ConocoPhillips (COP): Q1 2026 Earnings Preview – What to Watch Amid Softer Oil Prices

Key Takeaways

  • Analysts expect Q1 2026 adjusted EPS of around $1.61, down from prior year levels due to softer commodity prices.
  • Consensus revenue forecast stands at approximately $14.5 billion, reflecting a year-over-year decline.
  • Production expected near 2.3 million barrels of oil equivalent per day (MMBOED), aligning with full-year 2026 guidance of 2.33-2.36 MMBOED.
  • Investors watching for updates on $12 billion capital expenditures (capex) and cost discipline in 2026 guidance.
  • Recent EPS estimate revisions trending upward, signaling positive sentiment heading into the report.
  • Historical stock reactions tied closely to oil prices and production beats or misses.

Earnings Context and Why It Matters

ConocoPhillips (COP), a leading independent exploration and production company, reports Q1 2026 earnings on April 30 before market open. In my view, this release stands out as the first quarter fully under 2026 guidance amid volatile energy markets. Coming off Q4 2025 adjusted EPS of $1.02 and production of 2.32 MMBOED, investors are seeking confirmation of operational efficiency and capital discipline. With year-over-year softer oil prices, the report will test the company's ability to sustain cash flows through cost controls and portfolio strength—this directly supports shareholder returns via dividends and buybacks.

Earnings Expectations

Wall Street consensus calls for Q1 2026 adjusted EPS of $1.61, lower than prior-year highs due to reduced realized oil and gas prices. Revenue estimates sit around $14.47 billion, down about 15% year-over-year from softer commodity pricing, even with stable volumes.

Production volumes are projected near 2.3 MMBOED, consistent with full-year guidance of 2.33-2.36 MMBOED. One thing I'll be watching closely is commentary on realized prices, lease operating expenses, and Marathon Oil integration progress. Company guidance for 2026 features $12 billion in capex and $10.2 billion in adjusted operating costs, with free cash flow generation as a core focus. Historically, COP has demonstrated resilience, frequently beating production targets in challenging markets. I also checked recent trends using Tickeron’s AI Trend Prediction Engine to contextualize these figures against peers.

Tools I Use: Tickeron’s AI Screener

In my daily research, Tickeron’s AI Screener has become a go-to for efficiently scanning stocks and ETFs. This AI-powered tool lets me filter thousands of instruments using custom criteria like technical patterns, fundamentals, trends, volatility, and AI signals—such as industry, market cap, indicators, price patterns, and performance metrics. It uncovers trade ideas, breakout candidates, and opportunities far quicker than manual screening, helping me stay ahead in my analysis of names like COP. If you're building watchlists or hunting setups, it's worth exploring to streamline your process.

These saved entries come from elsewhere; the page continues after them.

-- ==== Sys2Proof/Machine/Fields.lean ====
section
/-!
DEFINITION. The field of every register of BAR0, one definition each, from the register tables of the spec's
chapters: block, offset in the block, number of copies and their stride, bit range, access type (Table 0-5),
reset value and reset domain (Table 0-6). The lists at the end are the whole register map.
-/

namespace Sys2Proof.Machine.F

/-- Table 1-16, R32: 1: mailbox loads permitted (R31) -/
def STR_CTL_MBX_LOAD_EN : Field := ⟨.str, 0x0, 1, 0x0, 1, 1, .rwl, .val 1, .warm⟩
/-- Table 1-16, R32: 1: RWL fields of the STR block locked until WARM reset -/
def STR_CTL_LOCK : Field := ⟨.str, 0x0, 1, 0x0, 0, 0, .w1s, .val 0, .warm⟩
/-- Table 1-17, R32: Body position of the failing section, 255 for position 255 or above (R24) -/
def STR_STATUS_SECTION : Field := ⟨.str, 0x8, 1, 0x0, 31, 24, .ro, .val 0, .warm⟩
/-- Table 1-17, R32: Source of the last load: 0 flash, 1 mailbox -/
def STR_STATUS_SRC : Field := ⟨.str, 0x8, 1, 0x0, 19, 19, .ro, .val 0, .warm⟩
/-- Table 1-17, R32: Slot booted at the last WARM reset: 0 A, 1 B -/
def STR_STATUS_RUN_SLOT : Field := ⟨.str, 0x8, 1, 0x0, 18, 18, .ro, .val 0, .warm⟩
/-- Table 1-17, R32: Persisted RESET changes await a WARM reset -/
def STR_STATUS_RESET_PENDING : Field := ⟨.str, 0x8, 1, 0x0, 17, 17, .ro, .val 0, .warm⟩
/-- Table 1-17, R32: Running the recovery structure (R25, R26, R83) -/
def STR_STATUS_RECOVERY : Field := ⟨.str, 0x8, 1, 0x0, 16, 16, .ro, .val 0, .warm⟩
/-- Table 1-17, R32: Result of the last load (Table 1-10 and R29 to R31) -/
def STR_STATUS_RESULT : Field := ⟨.str, 0x8, 1, 0x0, 15, 8, .ro, .val 0, .warm⟩
/-- Table 1-17, R32: 0 IDLE, 1 VERIFY, 2 DRAIN, 3 COMMIT, 4 PERSIST -/
def STR_STATUS_STATE : Field := ⟨.str, 0x8, 1, 0x0, 2, 0, .ro, .val 0, .warm⟩
/-- Table 1-18, R32: SEQ of the running image; 0 in recovery -/
def STR_RUN_SEQ_SEQ : Field := ⟨.str, 0x10, 1, 0x0, 31, 0, .ro, .val 0, .warm⟩
/-- Table 1-19, R32: DIGEST of the running image; instance n holds bytes 8n to 8n + 7 of the digest -/
def STR_RUN_DIGEST_DIGEST : Field := ⟨.str, 0x20, 6, 0x8, 63, 0, .ro, .val 0, .warm⟩
/-- Table 1-20, R32: Lowest SEQ accepted. A write that lowers the value, or that raises it above the SEQ of every valid slot, is ignored (R30) (reset: NVS) -/
def STR_MINSEQ_MINSEQ : Field := ⟨.str, 0x50, 1, 0x0, 31, 0, .rws, .val 0, .nvs⟩
/-- Table 1-21, R32: Slot B passed checks 1–12 at the last WARM reset or persist -/
def STR_BOOT_SLOT_B_VALID : Field := ⟨.str, 0x58, 1, 0x0, 2, 2, .ro, .val 0, .warm⟩
/-- Table 1-21, R32: Slot A passed checks 1–12 at the last WARM reset or persist -/
def STR_BOOT_SLOT_A_VALID : Field := ⟨.str, 0x58, 1, 0x0, 1, 1, .ro, .val 0, .warm⟩
/-- Table 1-21, R32: Slot tried first: 0 A, 1 B (reset: NVS) -/
def STR_BOOT_PREF_SLOT : Field := ⟨.str, 0x58, 1, 0x0, 0, 0, .rws, .val 0, .nvs⟩
/-- Table 1-22, R32: Drain limit in µs, 100–16,000,000; a write below 100 sets 100 -/
def STR_QTIMEOUT_QTIMEOUT : Field := ⟨.str, 0x60, 1, 0x0, 23, 0, .rwl, .val 0x2710, .warm⟩
/-- Table 1-22, R32: Optional sections skipped in the running image -/
def STR_SKIPPED_SKIPPED : Field := ⟨.str, 0x68, 1, 0x0, 7, 0, .ro, .val 0, .warm⟩
/-- Table 1-22, R32: Raise an interrupt on REJECT -/
def STR_IRQ_REJECT_EN : Field := ⟨.str, 0x70, 1, 0x0, 17, 17, .rw, .val 0, .warm⟩
/-- Table 1-22, R32: Raise an interrupt on DONE -/
def STR_IRQ_DONE_EN : Field := ⟨.str, 0x70, 1, 0x0, 16, 16, .rw, .val 0, .warm⟩
/-- Table 1-22, R32: A load ended with a RESULT other than 0x00 or 0x01 -/
def STR_IRQ_REJECT : Field := ⟨.str, 0x70, 1, 0x0, 1, 1, .w1c, .val 0, .warm⟩
/-- Table 1-22, R32: A load ended with 0x00 or 0x01 -/
def STR_IRQ_DONE : Field := ⟨.str, 0x70, 1, 0x0, 0, 0, .w1c, .val 0, .warm⟩
/-- Table 1-23, R32: Body position of the failing section, counting from 0, for every position up to SECT_COUNT − 1 (R24) -/
def STR_FAIL_POSITION : Field := ⟨.str, 0x78, 1, 0x0, 15, 0, .ro, .val 0, .warm⟩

Market Reaction and Investor Sentiment

Sentiment heading into Q1 earnings feels cautiously optimistic, backed by upward EPS estimate revisions of 7% over the past 30 days. COP shares have climbed notably year-to-date, trading at a discount to peers on EV/EBITDA multiples amid energy sector gains. Key risks remain further oil price weakness or production shortfalls, which have amplified post-earnings moves historically. From what I see, the stock's reaction will turn on guidance tone and beats relative to these tempered expectations.

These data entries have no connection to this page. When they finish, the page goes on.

/-- R207: a home whose domain drains recalls the ways of its filter. -/
def State.pfDrain (s : State) (h : Nat) : State :=
  s.forEach (s.coh.pf.filter (fun x => x.1 / 131072 == h)) (fun s x => s.pfRecall x.1 x.2)

/-- R179: the proxy has given the line up: the request that did so is answered, or the request that waited is served anew, ahead
of those queued. -/
def State.pfGone (s : State) (t : PfTx) : State :=
  let s := (if t.st = .miA then s.pfUnspend t else s).onPf t.slot t.line (fun _ => {})
  match t.req with
  | none =>
    let s := s.pfEnd t
    if s.rd F.NOC_DOM_STATUS_STATE 0 (homeOf t.line) = domDRAINING then s.pfDrain (homeOf t.line) else s
  | some f =>
    if t.next == .again then
      let s := s.dropPfTx t
      { s with coh := { s.coh with pfq := f :: s.coh.pfq } }.pfNextQueued
    else (s.pfReply (t.e.getD 0) f opAck false 0 false).pfEnd t

/-- A completion or data of the remote home, or data that another member forwarded, reaches the proxy. -/
def State.pfRemoteResp (s : State) (opc : Nat) (m : CohMsg) : State :=
  let slot := m.slot.toNat
  let line := m.line.toNat
  match s.pfTxOf slot line with
  | none => s.pfPe slot line (s.pfOf slot line).st opc 2
  | some t =>
    let pe := s.pfPe slot line t.st opc 2
    match t.st, t.req with
    | .isD, some f => if opc = opData || opc = opDataE then s.pfGranted t f opc m else pe
    | .imD, some f =>
      if opc = opDataE then s.pfGranted t f opc m
      else if opc = opCmpE then s.pfSend t opRdO f.msg else pe
    | .smA, some f | .fmA, some f =>
      if opc != opCmpE then pe
      else if t.await.isEmpty && t.crossed.isEmpty then s.pfGranted t f opc m
      else s.setPfTx { t with pend := some (opc, m) }
    | .i, some f =>
      if !t.out then pe
      else if opc = opData && f.opc != opWbD then
        (s.pfReply (t.e.getD 0) f (grantOpc f.opc) false m.data m.poison).pfEnd t
      else if (opc = opCmp || opc = opAck) && f.opc = opWbD then
        ((s.pfUnspend t).pfReply (t.e.getD 0) f opc false 0 false).pfEnd t
      else pe
    | .miA, _ | .eiA, _ | .siA, _ | .fiA, _ => if opc = opAck then s.pfGone t else pe
    | _, _ => pe

/-! ### Local answers -/

/-- A transaction goes on with a local answer: with it what came too early. -/
def State.pfLocalStep (s : State) (t : PfTx) : State :=
  let s := s.pfProceed t
  let s := match s.pfTxOf t.slot t.line with
    | some u =>
      match u.pend with
      | some (opc, m) =>
        if u.await.isEmpty && u.crossed.isEmpty then (s.setPfTx { u with pend := none }).pfRemoteResp opc m else s
      | none => s
    | none => s
  s.pfNextQueued

/-- A local snoop answer for a remote line. -/
def State.pfLocalAnswer (s : State) (opc : Nat) (m : CohMsg) : State :=
  let slot := m.slot.toNat
  let line := m.line.toNat
  let a := m.src.toNat
  match s.coh.pfTx.find? (fun t => t.slot == slot && t.line == line && t.await.contains a) with
  | none => s.peHome (homeOf line) (if s.pfBusy slot line then .snp else .alloc) opc a line
  | some t =>
    let s := if opc = opRspI || opc = opRspX then s.onPf slot line (fun x => x.drop a) else s
    let t := { t with await := t.await.erase a, ans := opc }
    if opc = opRspX && (t.next != .done || t.req.isNone) then
      let s := (s.bump F.HOM_STAT_COUNT 1 (homeOf line) 3).counts (homeOf line) evCross
      match s.pfWdOf a slot line with
      | some w => (s.pfAbsorb a slot line).pfLocalStep { t with dm := some w.wd }
      | none => s.setPfTx { t with crossed := t.crossed ++ [a] }
    else s.pfLocalStep t

/-- A WbD of this agent for this remote line waits, or is on its way. -/
def State.pfWbdComing (s : State) (a slot line : Nat) : Bool :=
  let mine := fun (f : Flight) =>
    f.opc == opWbD && f.msg.src.toNat == a && f.msg.line.toNat == line && f.msg.slot.toNat == slot
  s.coh.pfq.any mine || s.coh.flight.any mine || s.coh.pfTx.any (fun t => t.req.any mine)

Forward Outlook and Key Factors to Monitor

After Q1 results, the spotlight will be on reaffirmation of 2026 guidance, including production stability at 2.33-2.36 MMBOED and $12 billion capex. Investors should monitor updates on $10.2 billion adjusted operating costs and free cash flow projections, essential for the 45% capital return framework through dividends and repurchases.

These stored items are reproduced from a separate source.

-- ==== Sys2Proof/Machine/Fence.lean ====
section
/-!
DEFINITION. Fencing a power domain (R206, R207): the request, the drain, and what OUTSTANDING counts.
-/

namespace Sys2Proof.Machine

/-- A line of an agent that awaits a completion. -/
def AgSt.waits : AgSt → Bool
  | .m => false
  | .e => false
  | .s => false
  | .f => false
  | .i => false
  | _ => true

/-- R207: the drain count of a domain. -/
def State.outstanding (s : State) (d : Nat) : Nat :=
  if d < 16 then
    (s.tts d).length + (s.pfTts d).length + (s.coh.dir.filter (fun x => x.1 / 131072 == d)).length +
      (s.coh.pf.filter (fun x => x.1 / 131072 == d)).length +
      (s.map.cache.filter (fun t => t.dirty && t.m % 16 == d)).length
  else if d < 32 then
    let g := d - 16
    (s.gal g).jobs.length + s.rd F.GAL_STATUS_CACHE_VALID g +
      (s.coh.lines.filter (fun x => x.1 / 2 ^ 44 == 64 + g && x.2.st.waits)).length
  else (s.reqs.filter (fun r => (s.secs.ldEntry r.ld).any (fun e => s.secs.portStation e.port == d - 32))).length

/-- Show the drain count. -/
def State.showDom (s : State) (d : Nat) : State := s.wr F.NOC_DOM_STATUS_OUTSTANDING (s.outstanding d) 0 d

/-- R207: the drain work of a domain begins. -/
def State.drain (s : State) (d : Nat) : State :=
  if d < 16 then
    let s := s.drainHome d
    let s := s.pfDrain d
    s.forEach (s.map.cache.filter (fun t => t.dirty && t.m % 16 == d)) (fun s t => s.mapWriteBack t 80)
  else if d < 32 then ((s.galRewind (d - 16)).onGal (d - 16) (fun g => { g with flush := true })).galEvict (d - 16)
  else s

/-- R206: a fence of a domain is requested: it drains, or is refused. -/
def State.fence (s : State) (d : Nat) : State :=
  if s.rd F.NOC_DOM_STATUS_STATE 0 d != domON then s
  else if s.fenceRefused d then (s.set F.NOC_DOM_STATUS_REFUSED 0 d).set F.NOC_IRQ_FENCE_REFUSED
  else (((s.clear F.NOC_DOM_STATUS_REFUSED 0 d).wr F.NOC_DOM_STATUS_STATE domDRAINING 0 d).drain d).showDom d

/-- R207, R209: FENCE_ACK: the domain is FENCED, and what it holds requests its wake at once. A home's ranks are in
self-refresh. -/
def State.fenceDone (s : State) (d : Nat) : State :=
  let s := (s.wr F.NOC_DOM_STATUS_STATE domFENCED 0 d).bump F.NOC_DOM_CNT_FENCES 1 0 d
  let s := if d < 16 then
      { s with pwr := { s.pwr with selfRef := s.pwr.selfRef ++ (List.range 4).map (fun r => 4 * d + r) } }
    else s
  if (s.dom d).held.isEmpty && (s.dom d).blks.isEmpty then s else s.wakeDom d

end Sys2Proof.Machine
end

This is important because broader factors like global oil demand, geopolitical tensions, and U.S. shale efficiency will influence the path ahead. Progress on lower-carbon initiatives and potential M&A post-Marathon integration could offer tailwinds. Cost discipline in drilling and completions stays critical amid inflation.

Upcoming catalysts include the annual stockholder meeting on May 12 and quarterly dividend updates. Keeping an eye on WTI crude prices and natural gas realizations will help gauge performance versus peers.

Disclaimer

The information on this webpage is provided for general informational and educational purposes only and is not intended as investment advice, a recommendation to purchase or sell any security, or an offer or solicitation related to investments. It does not consider your personal financial situation, goals, or risk profile, and all investing carries inherent risks, including the possibility of losing your entire investment. For more details, please review our full disclaimer.

Disclaimers and Limitations

Related Ticker: COP

COP in upward trend: price may jump up because it broke its lower Bollinger Band on June 18, 2026

COP may jump back above the lower band and head toward the middle band. Traders may consider buying the stock or exploring call options. In of 31 cases where COP's price broke its lower Bollinger Band, its price rose further in the following month. The odds of a continued upward trend are .

Price Prediction Chart

Technical Analysis (Indicators)

Bullish Trend Analysis

The Stochastic Oscillator shows that the ticker has stayed in the oversold zone for 8 days. The price of this ticker is presumed to bounce back soon, since the longer the ticker stays in the oversold zone, the more promptly an upward trend is expected.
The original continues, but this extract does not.